Data in this exercise:
@[simp] theorem latchRxB_phase : (latchRxB x s).phase = s.phase := rfl
@[simp] theorem latchRxB_cmdOp : (latchRxB x s).cmdOp = s.cmdOp := rfl
@[simp] theorem latchRxB_cmdArg : (latchRxB x s).cmdArg = s.cmdArg := rfl
@[simp] theorem latchRxB_cmdLen : (latchRxB x s).cmdLen = s.cmdLen := rfl
@[simp] theorem latchRxB_tag : (latchRxB x s).tag = s.tag := rfl
@[simp] theorem latchRxB_tagV : (latchRxB x s).tagV = s.tagV := rfl
@[simp] theorem latchRxB_rxA : (latchRxB x s).rxA = s.rxA := rfl
@[simp] theorem latchRxB_rxB : (latchRxB x s).rxB = x := rfl
@[simp] theorem latchRxB_specLen : (latchRxB x s).specLen = s.specLen := rfl
@[simp] theorem latchRxB_idx : (latchRxB x s).idx = s.idx := rfl
@[simp] theorem latchRxB_pbuf : (latchRxB x s).pbuf = s.pbuf := rfl
@[simp] theorem latchRxB_accA : (latchRxB x s).accA = s.accA := rfl
@[simp] theorem latchRxB_accB : (latchRxB x s).accB = s.accB := rfl
@[simp] theorem latchRxB_consumed : (latchRxB x s).consumed = s.consumed := rfl
@[simp] theorem latchRxB_rsp : (latchRxB x s).rsp = s.rsp := rfl
@[simp] theorem latchRxB_rspV : (latchRxB x s).rspV = s.rspV := rfl
@[simp] theorem latchRxB_cfg : (latchRxB x s).cfg = s.cfg := rfl
@[simp] theorem latchRxB_src : (latchRxB x s).src = s.src := rfl
@[simp] theorem latchRxB_host : (latchRxB x s).host = s.host := rfl
@[simp] theorem latchRxB_agenda : (latchRxB x s).agenda = s.agenda := rfl

end

/-! `latchAcc`: 40_checksum.md rule R111. -/

section
variable (acc : Byte × Byte) (s : State)

@[simp] theorem latchAcc_phase : (latchAcc acc s).phase = s.phase := rfl
@[simp] theorem latchAcc_cmdOp : (latchAcc acc s).cmdOp = s.cmdOp := rfl
@[simp] theorem latchAcc_cmdArg : (latchAcc acc s).cmdArg = s.cmdArg := rfl
@[simp] theorem latchAcc_cmdLen : (latchAcc acc s).cmdLen = s.cmdLen := rfl
@[simp] theorem latchAcc_tag : (latchAcc acc s).tag = s.tag := rfl
@[simp] theorem latchAcc_tagV : (latchAcc acc s).tagV = s.tagV := rfl
@[simp] theorem latchAcc_rxA : (latchAcc acc s).rxA = s.rxA := rfl
@[simp] theorem latchAcc_rxB : (latchAcc acc s).rxB = s.rxB := rfl
@[simp] theorem latchAcc_specLen : (latchAcc acc s).specLen = s.specLen := rfl
@[simp] theorem latchAcc_idx : (latchAcc acc s).idx = s.idx := rfl
@[simp] theorem latchAcc_pbuf : (latchAcc acc s).pbuf = s.pbuf := rfl
@[simp] theorem latchAcc_accA : (latchAcc acc s).accA = acc.1 := rfl
@[simp] theorem latchAcc_accB : (latchAcc acc s).accB = acc.2 := rfl
@[simp] theorem latchAcc_consumed : (latchAcc acc s).consumed = s.consumed := rfl
@[simp] theorem latchAcc_rsp : (latchAcc acc s).rsp = s.rsp := rfl
@[simp] theorem latchAcc_rspV : (latchAcc acc s).rspV = s.rspV := rfl
@[simp] theorem latchAcc_cfg : (latchAcc acc s).cfg = s.cfg := rfl
@[simp] theorem latchAcc_src : (latchAcc acc s).src = s.src := rfl
@[simp] theorem latchAcc_host : (latchAcc acc s).host = s.host := rfl
@[simp] theorem latchAcc_agenda : (latchAcc acc s).agenda = s.agenda := rfl
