/-- The same transition from both. -/
theorem framePhase_moved (h : SameAttempt s t) {s' : State} (hm : framePhase s = .moved s') :
    ∃ t', framePhase t = .moved t' ∧ SameAttempt s' t' := by
  have hpt := h.phase_eq
  obtain ⟨hp, ⟨hk, rfl⟩ | ⟨n, rest, hk, hr, ⟨hn, rfl⟩ | ⟨hn, rfl⟩⟩⟩ |
    ⟨hp, ⟨w, hw, rfl⟩ | ⟨b, w, hw, ⟨hb, rfl⟩ | ⟨hb, rfl⟩⟩⟩ |
    ⟨hp, ⟨w, hw, rfl⟩ | ⟨b, w, hw, ⟨hl, rfl⟩ | ⟨spec, hl, rfl⟩⟩⟩ |
    ⟨hp, ⟨w, hw, rfl⟩ | ⟨b, w, hw, rfl⟩⟩ | ⟨hp, ⟨w, hw, rfl⟩ | ⟨b, w, hw, rfl⟩⟩ |
    ⟨hp, ⟨hlt, ⟨w, hw, rfl⟩ | ⟨b, w, hw, rfl⟩⟩ | ⟨hge, rfl⟩⟩ | ⟨hp, rfl⟩ := framePhase_cases hm
  all_goals rw [hp] at hpt
  · exact ⟨_, framePhase_ready hpt (rs := t.src.readies) (by simp [readyLeft, h.cfg_eq, hk]),
      h.goto nofun⟩
  · exact ⟨_, framePhase_not_ready hpt (h.cfg_eq ▸ hk) (h.src_eq ▸ hr) (h.cfg_eq ▸ hn),
      (h.readReady rest).raise _ _⟩
  · exact ⟨_, framePhase_ready hpt (rs := rest)
      (by simp [readyLeft, h.cfg_eq, h.src_eq, hk, hr, Nat.not_lt.1 hn]), (h.readReady rest).goto nofun⟩
  · obtain ⟨w', hw', hs⟩ := h.srcRead_eos hw
    exact ⟨_, framePhase_sync_eos hpt hw', hs.raise _ _⟩
  · obtain ⟨w', hw', hc, -, hs⟩ := h.srcRead_byte hw
    exact ⟨_, framePhase_sync hpt hw' (by rw [hs.cfg_eq, hc, hb]), hs.goto nofun⟩
  · obtain ⟨w', hw', hc, -, hs⟩ := h.srcRead_byte hw
    exact ⟨_, framePhase_noise hpt hw' (by rwa [hs.cfg_eq, hc]), hs.raise _ _⟩
  · obtain ⟨w', hw', hs⟩ := h.srcRead_eos hw
    exact ⟨_, framePhase_tag_eos hpt hw', hs.raise _ _⟩
  · obtain ⟨w', hw', hc, -, hs⟩ := h.srcRead_byte hw
    exact ⟨_, framePhase_tag_unknown hpt hw' (by rwa [hs.cfg_eq, hc]), (hs.latchTag b).raise _ _⟩
  · obtain ⟨w', hw', hc, hpw, hs⟩ := h.srcRead_byte hw
    exact ⟨_, framePhase_tag hpt hw' (by rwa [hs.cfg_eq, hc]),
      ((hs.latchTag b).latchSpecLen spec (by simp [hpw, hp])).goto nofun⟩
  · obtain ⟨w', hw', hs⟩ := h.srcRead_eos hw
    exact ⟨_, framePhase_ckA_eos hpt hw', hs.truncated⟩
  · obtain ⟨w', hw', -, -, hs⟩ := h.srcRead_byte hw
    exact ⟨_, framePhase_ckA hpt hw', (hs.latchRxA b).goto nofun⟩
  · obtain ⟨w', hw', hs⟩ := h.srcRead_eos hw
    exact ⟨_, framePhase_ckB_eos hpt hw', hs.truncated⟩
  · obtain ⟨w', hw', -, -, hs⟩ := h.srcRead_byte hw
    exact ⟨_, framePhase_ckB hpt hw', (hs.latchRxB b).goto nofun⟩
  · obtain ⟨w', hw', hs⟩ := h.srcRead_eos hw
    exact ⟨_, framePhase_payload_eos hpt (by rwa [h.idx_eq, h.specLen_eq]) hw', hs.truncated⟩
  · exact h.framePhase_payloadByte hp hlt hw
  · exact ⟨_, framePhase_payload_done hpt (by rwa [h.idx_eq, h.specLen_eq]),
      h.goto_verify (Nat.not_lt.1 hge)⟩
  · exact ⟨_, framePhase_verify hpt, h.phaseVerify hp⟩

theorem framePhase_waits (h : SameAttempt s t) (hw : framePhase s = .waits) :
    framePhase t = .waits := by
  cases ht : framePhase t with
  | waits => rfl
  | moved t' =>
    obtain ⟨s', hs, -⟩ := h.symm.framePhase_moved ht
    rw [hw] at hs
    cases hs

theorem runFrame (h : SameAttempt s t) (n : Nat) : SameAttempt (runFrame n s) (runFrame n t) := by
  induction n generalizing s t with
  | zero => exact h
  | succ n ih =>
    cases hm : framePhase s with
    | waits => rwa [runFrame_of_waits hm, runFrame_of_waits (h.framePhase_waits hm)]
    | moved s' =>
      obtain ⟨t', ht, hs⟩ := h.framePhase_moved hm
      rw [runFrame_succ_of_moved hm, runFrame_succ_of_moved ht]
      exact ih hs

/-- Acceptance of an attempt clears everything that may differ and is read. -/
theorem accept {s t : State} (hv : s.rspV = t.rspV) (hcfg : s.cfg = t.cfg) (hsrc : s.src = t.src) :
    SameAttempt (accept Instr.tryReadFrame.command s) (accept Instr.tryReadFrame.command t) where
  registers := by simp [SameRegisters, Machine.accept, hv, hcfg, hsrc]
  stored a ha := absurd ha (Nat.not_lt_zero a)
  whole := nofun

end SameAttempt

/-- Every command takes two ready blocks with the same configuration and source to the same registers. -/
theorem exec_sameRegisters {i : Instr} {s t : State} (hw : i.WellFormed)
    (hreg : registryLegal s.cfg.registry = true) (hs : Ready s) (ht : Ready t) (hcfg : s.cfg = t.cfg)
    (hsrc : s.src = t.src) :
    ∃ s' t', exec i s = .next s' ∧ exec i t = .next t' ∧ SameRegisters s' t' := by
  by_cases hi : i = .tryReadFrame
  · subst hi
    exact ⟨_, _, exec_tryReadFrame hs, exec_tryReadFrame ht,
      ((SameAttempt.accept (hs.2.trans ht.2.symm) hcfg hsrc).runFrame frameFuel).registers⟩
  · obtain ⟨r, g, v, x, y, h⟩ := exec_data_result hw hi hreg
    exact ⟨_, _, h s hs rfl, h t ht hcfg.symm, by simp [SameRegisters, afterCommand, hcfg, hsrc]⟩

/-- Settles O56: the two blocks end with the same registers, each of those the statement lists among them. -/
theorem earlierStateDoesNotMatter : Obligations.EarlierStateDoesNotMatter := by
  unfold Obligations.EarlierStateDoesNotMatter
  intro i s t hw hreg hs ht hcfg hsrc
  obtain ⟨s', t', he, he', h⟩ := exec_sameRegisters hw hreg hs ht hcfg hsrc
  refine ⟨s', t', he, he', ?_⟩
  rw [h]
  exact ⟨rfl, rfl, rfl, rfl, rfl, rfl, rfl, rfl, rfl, rfl, rfl, rfl, rfl, rfl, rfl, rfl⟩
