/-- Part 1 of the register map, in rising address. -/
def slots1 : List RegSlot := [
  ⟨0x60030040, 1, 4, fun _ => [HRD_QOCC0.OCC]⟩,
  ⟨0x60030044, 1, 4, fun _ => [HRD_QOCC1.OCC]⟩,
  ⟨0x60030048, 1, 4, fun _ => [HRD_MISSCNT.COUNT]⟩,
  ⟨0x6003004c, 1, 4, fun _ => [HRD_ECCCNT.CLR, HRD_ECCCNT.COUNT]⟩,
  ⟨0x60040000, 1, 4, fun _ => [HVM_CTRL.INJ_CLAIM, HVM_CTRL.HIONLY, HVM_CTRL.DIV_EN, HVM_CTRL.HALL_EN, HVM_CTRL.INJ_EN]⟩,
  ⟨0x60040004, 1, 4, fun _ => [HVM_CMD.PCH_ABORT, HVM_CMD.PCH_ARM, HVM_CMD.RANGE_RESET, HVM_CMD.QCLR, HVM_CMD.ZERO]⟩,
  ⟨0x60040008, 1, 4, fun _ => [HVM_STAT.OVLD_HI, HVM_STAT.VINV, HVM_STAT.ZERO_BUSY, HVM_STAT.INJ_ON, HVM_STAT.ISO_VALID, HVM_STAT.DIV_MISMATCH, HVM_STAT.HALL_OK, HVM_STAT.LOW_DIS, HVM_STAT.RANGE, HVM_STAT.CAL_OK, HVM_STAT.SUPPLY_OK, HVM_STAT.LINK_OK, HVM_STAT.READY]⟩,
  ⟨0x6004000c, 1, 4, fun _ => [HVM_FLT.QGAP, HVM_FLT.CAL_BAD, HVM_FLT.ZERO_FAIL, HVM_FLT.ISO_INVALID, HVM_FLT.VPLAUS, HVM_FLT.DIV, HVM_FLT.HALL, HVM_FLT.OVLD, HVM_FLT.RANGE, HVM_FLT.SUPPLY, HVM_FLT.LINK_LOSS]⟩,
  ⟨0x60040010, 1, 4, fun _ => [HVM_IPROT.VAL]⟩,
  ⟨0x60040014, 1, 4, fun _ => [HVM_IFINE.VAL]⟩,
  ⟨0x60040018, 1, 4, fun _ => [HVM_IHALL.VAL]⟩,
  ⟨0x6004001c, 1, 4, fun _ => [HVM_VBAT.VAL]⟩,
  ⟨0x60040020, 1, 4, fun _ => [HVM_VLINK.VAL]⟩,
  ⟨0x60040024, 1, 4, fun _ => [HVM_VMID.VAL]⟩,
  ⟨0x60040028, 1, 4, fun _ => [HVM_QLO.VAL]⟩,
  ⟨0x6004002c, 1, 4, fun _ => [HVM_QHI.VAL]⟩,
  ⟨0x60040030, 1, 4, fun _ => [HVM_ISO.AGE, HVM_ISO.CAPHIGH, HVM_ISO.ABOVE, HVM_ISO.BELOW, HVM_ISO.VALID, HVM_ISO.RKOHM]⟩,
  ⟨0x60040034, 1, 4, fun _ => [HVM_PCHCFG.PCT, HVM_PCHCFG.TIME]⟩,
  ⟨0x60040038, 1, 4, fun _ => [HVM_PCHSTAT.ELAPSED, HVM_PCHSTAT.REASON, HVM_PCHSTAT.STATE]⟩,
  ⟨0x60040040, 1, 4, fun _ => [HVM_SHUNT.R]⟩,
  ⟨0x60040044, 1, 4, fun _ => [HVM_IOFS.OFS]⟩,
  ⟨0x60040048, 1, 4, fun _ => [HVM_HALLGAIN.GAIN]⟩,
  ⟨0x6004004c, 1, 4, fun _ => [HVM_HALLOFS.OFS]⟩,
  ⟨0x60040050, 1, 4, fun _ => [HVM_DIV.TIME, HVM_DIV.REL, HVM_DIV.ABS]⟩,
  ⟨0x60040060, 1, 4, fun _ => [HVM_CALID.CRC_OK, HVM_CALID.VERSION]⟩,
  ⟨0x60040064, 1, 4, fun _ => [HVM_LINKERR.COUNT]⟩,
  ⟨0x60050000, 1, 4, fun _ => [CHN_CTRL.SWEEP_EN, CHN_CTRL.PORT_EN]⟩,
  ⟨0x60050004, 1, 4, fun _ => [CHN_CMD.ABORT, CHN_CMD.WAKE, CHN_CMD.REMEASURE, CHN_CMD.ENUM]⟩,
  ⟨0x60050008, 1, 4, fun _ => [CHN_STAT.BREAKHI, CHN_STAT.BREAKLO, CHN_STAT.REREAD, CHN_STAT.REFSEAT, CHN_STAT.HILOCK, CHN_STAT.LOLOCK, CHN_STAT.ORIGIN, CHN_STAT.RING]⟩,
  ⟨0x6005000c, 1, 4, fun _ => [CHN_FLT.HEAL, CHN_FLT.SYNC_HIT, CHN_FLT.ADDR_LOST, CHN_FLT.CMP_TRIP, CHN_FLT.CRC, CHN_FLT.ENUM_MIS, CHN_FLT.MULTI, CHN_FLT.BREAK, CHN_FLT.FSYM]⟩,
  ⟨0x60050010, 1, 4, fun _ => [CHN_CFG.UNITS]⟩,
  ⟨0x60050014, 1, 4, fun _ => [CHN_SWCFG.STALE, CHN_SWCFG.SILENCE]⟩,
  ⟨0x60050018, 1, 4, fun _ => [CHN_SYNCDLY.NS]⟩,
  ⟨0x6005001c, 1, 4, fun _ => [CHN_SWEEP.SWEEP]⟩,
  ⟨0x60050020, 1, 4, fun _ => [CHN_TAGSTAT.OVF, CHN_TAGSTAT.ENGN, CHN_TAGSTAT.CHXN]⟩,
  ⟨0x60050024, 1, 4, fun _ => [CHN_ERRLO.CODE, CHN_ERRLO.CRC]⟩,
  ⟨0x60050028, 1, 4, fun _ => [CHN_ERRHI.CODE, CHN_ERRHI.CRC]⟩,
  ⟨0x6005002c, 1, 4, fun _ => [CHN_FSYMCNT.COUNT]⟩,
  ⟨0x60050030, 1, 4, fun _ => [CHN_RTO.RTO]⟩,
  ⟨0x60050100, 32, 4, fun i => [CHN_USTAT.MISS (i + 1), CHN_USTAT.USTAT (i + 1), CHN_USTAT.STALE (i + 1), CHN_USTAT.UNASSIGNED (i + 1), CHN_USTAT.PRESENT (i + 1), CHN_USTAT.ROUTE (i + 1)]⟩,
  ⟨0x60050180, 32, 4, fun i => [CHN_UDLY.DHI (i + 1), CHN_UDLY.DLO (i + 1)]⟩,
  ⟨0x60060000, 1, 4, fun _ => [CEL_CTRL.STALE_SII, CEL_CTRL.VSRC, CEL_CTRL.BAL_MODE, CEL_CTRL.BAL_EN, CEL_CTRL.OWT_EN, CEL_CTRL.CHK_EN]⟩,
  ⟨0x60060004, 1, 4, fun _ => [CEL_CMD.UNIT, CEL_CMD.CHECK, CEL_CMD.BAL_STOP, CEL_CMD.OWT_NOW, CEL_CMD.SENSE_CLR, CEL_CMD.MAP_APPLY]⟩,
  ⟨0x60060008, 1, 4, fun _ => [CEL_STAT.NBLEED, CEL_STAT.NOPEN, CEL_STAT.BAL_HOLD, CEL_STAT.OWT_BUSY, CEL_STAT.OPEN2, CEL_STAT.ILIM50, CEL_STAT.SUSPECT_ANY, CEL_STAT.STALE_ANY, CEL_STAT.BALACT, CEL_STAT.BALANCED, CEL_STAT.MAP_VALID]⟩,
  ⟨0x6006000c, 1, 4, fun _ => [CEL_FLT.STRSUM, CEL_FLT.BAL_HEAT, CEL_FLT.OWT_INC, CEL_FLT.STACKDEV, CEL_FLT.CELL_DROP, CEL_FLT.OPEN2, CEL_FLT.OPEN, CEL_FLT.SUSPECT, CEL_FLT.TSENS, CEL_FLT.BQ_MISS, CEL_FLT.VRANGE, CEL_FLT.STALE, CEL_FLT.MAP_ERR]⟩,
  ⟨0x60060010, 1, 4, fun _ => [CEL_MAPSTAT.NCELLS, CEL_MAPSTAT.UNIT, CEL_MAPSTAT.CELL, CEL_MAPSTAT.CODE]⟩,
  ⟨0x60060014, 1, 4, fun _ => [CEL_OWCFG.CONFIRM, CEL_OWCFG.STACKTOL, CEL_OWCFG.SUMTOL, CEL_OWCFG.DEV]⟩,
  ⟨0x60060018, 1, 4, fun _ => [CEL_OWTCFG.THR, CEL_OWTCFG.DEADLINE, CEL_OWTCFG.PERIOD]⟩]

Requirement: In the listing above, find the line with "x s).pbuf = s.pbuf := rfl" and the line with "x s).rspV = s.rspV := rfl", then print exactly those two lines and every line between them, and nothing more.

Solved problem:
@[simp] theorem latchRxB_pbuf : (latchRxB x s).pbuf = s.pbuf := rfl
@[simp] theorem latchRxB_accA : (latchRxB x s).accA = s.accA := rfl
@[simp] theorem latchRxB_accB : (latchRxB x s).accB = s.accB := rfl
@[simp] theorem latchRxB_consumed : (latchRxB x s).consumed = s.consumed := rfl
@[simp] theorem latchRxB_rsp : (latchRxB x s).rsp = s.rsp := rfl
@[simp] theorem latchRxB_rspV : (latchRxB x s).rspV = s.rspV := rfl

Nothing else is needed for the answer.